- Problem requirements: From the first line to the last, return the data exactly as it stands.

Stored data entries:
_ _ _
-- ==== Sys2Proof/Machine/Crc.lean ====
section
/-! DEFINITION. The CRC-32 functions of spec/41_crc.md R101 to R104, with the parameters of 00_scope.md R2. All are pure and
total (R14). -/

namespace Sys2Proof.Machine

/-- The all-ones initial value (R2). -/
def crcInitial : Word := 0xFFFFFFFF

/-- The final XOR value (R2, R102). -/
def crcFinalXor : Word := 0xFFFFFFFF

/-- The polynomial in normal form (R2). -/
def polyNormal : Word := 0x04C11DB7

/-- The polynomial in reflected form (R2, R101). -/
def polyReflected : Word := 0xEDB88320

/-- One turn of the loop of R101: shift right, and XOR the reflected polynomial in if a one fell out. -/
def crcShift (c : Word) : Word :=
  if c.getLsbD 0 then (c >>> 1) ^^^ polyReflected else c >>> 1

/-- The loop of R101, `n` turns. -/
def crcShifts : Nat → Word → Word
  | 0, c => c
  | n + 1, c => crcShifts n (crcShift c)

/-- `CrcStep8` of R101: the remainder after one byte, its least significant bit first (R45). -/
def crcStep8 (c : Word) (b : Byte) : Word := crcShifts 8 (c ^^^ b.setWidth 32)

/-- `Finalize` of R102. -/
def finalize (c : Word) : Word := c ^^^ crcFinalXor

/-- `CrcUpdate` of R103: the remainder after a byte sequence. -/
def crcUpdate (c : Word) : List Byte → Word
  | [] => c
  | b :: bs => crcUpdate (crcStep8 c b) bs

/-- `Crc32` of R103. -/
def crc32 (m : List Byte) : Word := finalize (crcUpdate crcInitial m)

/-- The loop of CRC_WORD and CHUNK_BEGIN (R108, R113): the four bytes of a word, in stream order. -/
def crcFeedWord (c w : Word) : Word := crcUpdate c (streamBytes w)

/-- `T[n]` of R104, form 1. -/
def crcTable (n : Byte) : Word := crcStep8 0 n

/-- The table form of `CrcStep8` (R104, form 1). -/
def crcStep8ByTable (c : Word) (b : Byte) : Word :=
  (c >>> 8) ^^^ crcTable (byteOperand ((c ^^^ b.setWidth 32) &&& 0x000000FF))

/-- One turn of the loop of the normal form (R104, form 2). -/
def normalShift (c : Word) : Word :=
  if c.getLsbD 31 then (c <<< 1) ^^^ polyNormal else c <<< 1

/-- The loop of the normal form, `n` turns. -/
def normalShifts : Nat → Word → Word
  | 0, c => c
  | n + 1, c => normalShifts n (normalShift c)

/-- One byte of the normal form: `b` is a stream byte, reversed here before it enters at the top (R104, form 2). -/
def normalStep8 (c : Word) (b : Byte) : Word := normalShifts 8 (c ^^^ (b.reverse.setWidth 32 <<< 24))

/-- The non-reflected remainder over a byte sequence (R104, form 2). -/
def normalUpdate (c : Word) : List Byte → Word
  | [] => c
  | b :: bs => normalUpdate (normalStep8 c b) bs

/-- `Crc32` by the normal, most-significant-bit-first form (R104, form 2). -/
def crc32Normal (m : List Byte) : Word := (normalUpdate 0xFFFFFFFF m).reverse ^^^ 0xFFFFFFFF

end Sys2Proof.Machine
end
_ _ _
- Solution for this exercise:
-- ==== Sys2Proof/Machine/Crc.lean ====
section
/-! DEFINITION. The CRC-32 functions of spec/41_crc.md R101 to R104, with the parameters of 00_scope.md R2. All are pure and
total (R14). -/

namespace Sys2Proof.Machine

/-- The all-ones initial value (R2). -/
def crcInitial : Word := 0xFFFFFFFF

/-- The final XOR value (R2, R102). -/
def crcFinalXor : Word := 0xFFFFFFFF

/-- The polynomial in normal form (R2). -/
def polyNormal : Word := 0x04C11DB7

/-- The polynomial in reflected form (R2, R101). -/
def polyReflected : Word := 0xEDB88320

/-- One turn of the loop of R101: shift right, and XOR the reflected polynomial in if a one fell out. -/
def crcShift (c : Word) : Word :=
  if c.getLsbD 0 then (c >>> 1) ^^^ polyReflected else c >>> 1

/-- The loop of R101, `n` turns. -/
def crcShifts : Nat → Word → Word
  | 0, c => c
  | n + 1, c => crcShifts n (crcShift c)

/-- `CrcStep8` of R101: the remainder after one byte, its least significant bit first (R45). -/
def crcStep8 (c : Word) (b : Byte) : Word := crcShifts 8 (c ^^^ b.setWidth 32)

/-- `Finalize` of R102. -/
def finalize (c : Word) : Word := c ^^^ crcFinalXor

/-- `CrcUpdate` of R103: the remainder after a byte sequence. -/
def crcUpdate (c : Word) : List Byte → Word
  | [] => c
  | b :: bs => crcUpdate (crcStep8 c b) bs

/-- `Crc32` of R103. -/
def crc32 (m : List Byte) : Word := finalize (crcUpdate crcInitial m)

/-- The loop of CRC_WORD and CHUNK_BEGIN (R108, R113): the four bytes of a word, in stream order. -/
def crcFeedWord (c w : Word) : Word := crcUpdate c (streamBytes w)

/-- `T[n]` of R104, form 1. -/
def crcTable (n : Byte) : Word := crcStep8 0 n

/-- The table form of `CrcStep8` (R104, form 1). -/
def crcStep8ByTable (c : Word) (b : Byte) : Word :=
  (c >>> 8) ^^^ crcTable (byteOperand ((c ^^^ b.setWidth 32) &&& 0x000000FF))

/-- One turn of the loop of the normal form (R104, form 2). -/
def normalShift (c : Word) : Word :=
  if c.getLsbD 31 then (c <<< 1) ^^^ polyNormal else c <<< 1

/-- The loop of the normal form, `n` turns. -/
def normalShifts : Nat → Word → Word
  | 0, c => c
  | n + 1, c => normalShifts n (normalShift c)

/-- One byte of the normal form: `b` is a stream byte, reversed here before it enters at the top (R104, form 2). -/
def normalStep8 (c : Word) (b : Byte) : Word := normalShifts 8 (c ^^^ (b.reverse.setWidth 32 <<< 24))

/-- The non-reflected remainder over a byte sequence (R104, form 2). -/
def normalUpdate (c : Word) : List Byte → Word
  | [] => c
  | b :: bs => normalUpdate (normalStep8 c b) bs

/-- `Crc32` by the normal, most-significant-bit-first form (R104, form 2). -/
def crc32Normal (m : List Byte) : Word := (normalUpdate 0xFFFFFFFF m).reverse ^^^ 0xFFFFFFFF

end Sys2Proof.Machine
end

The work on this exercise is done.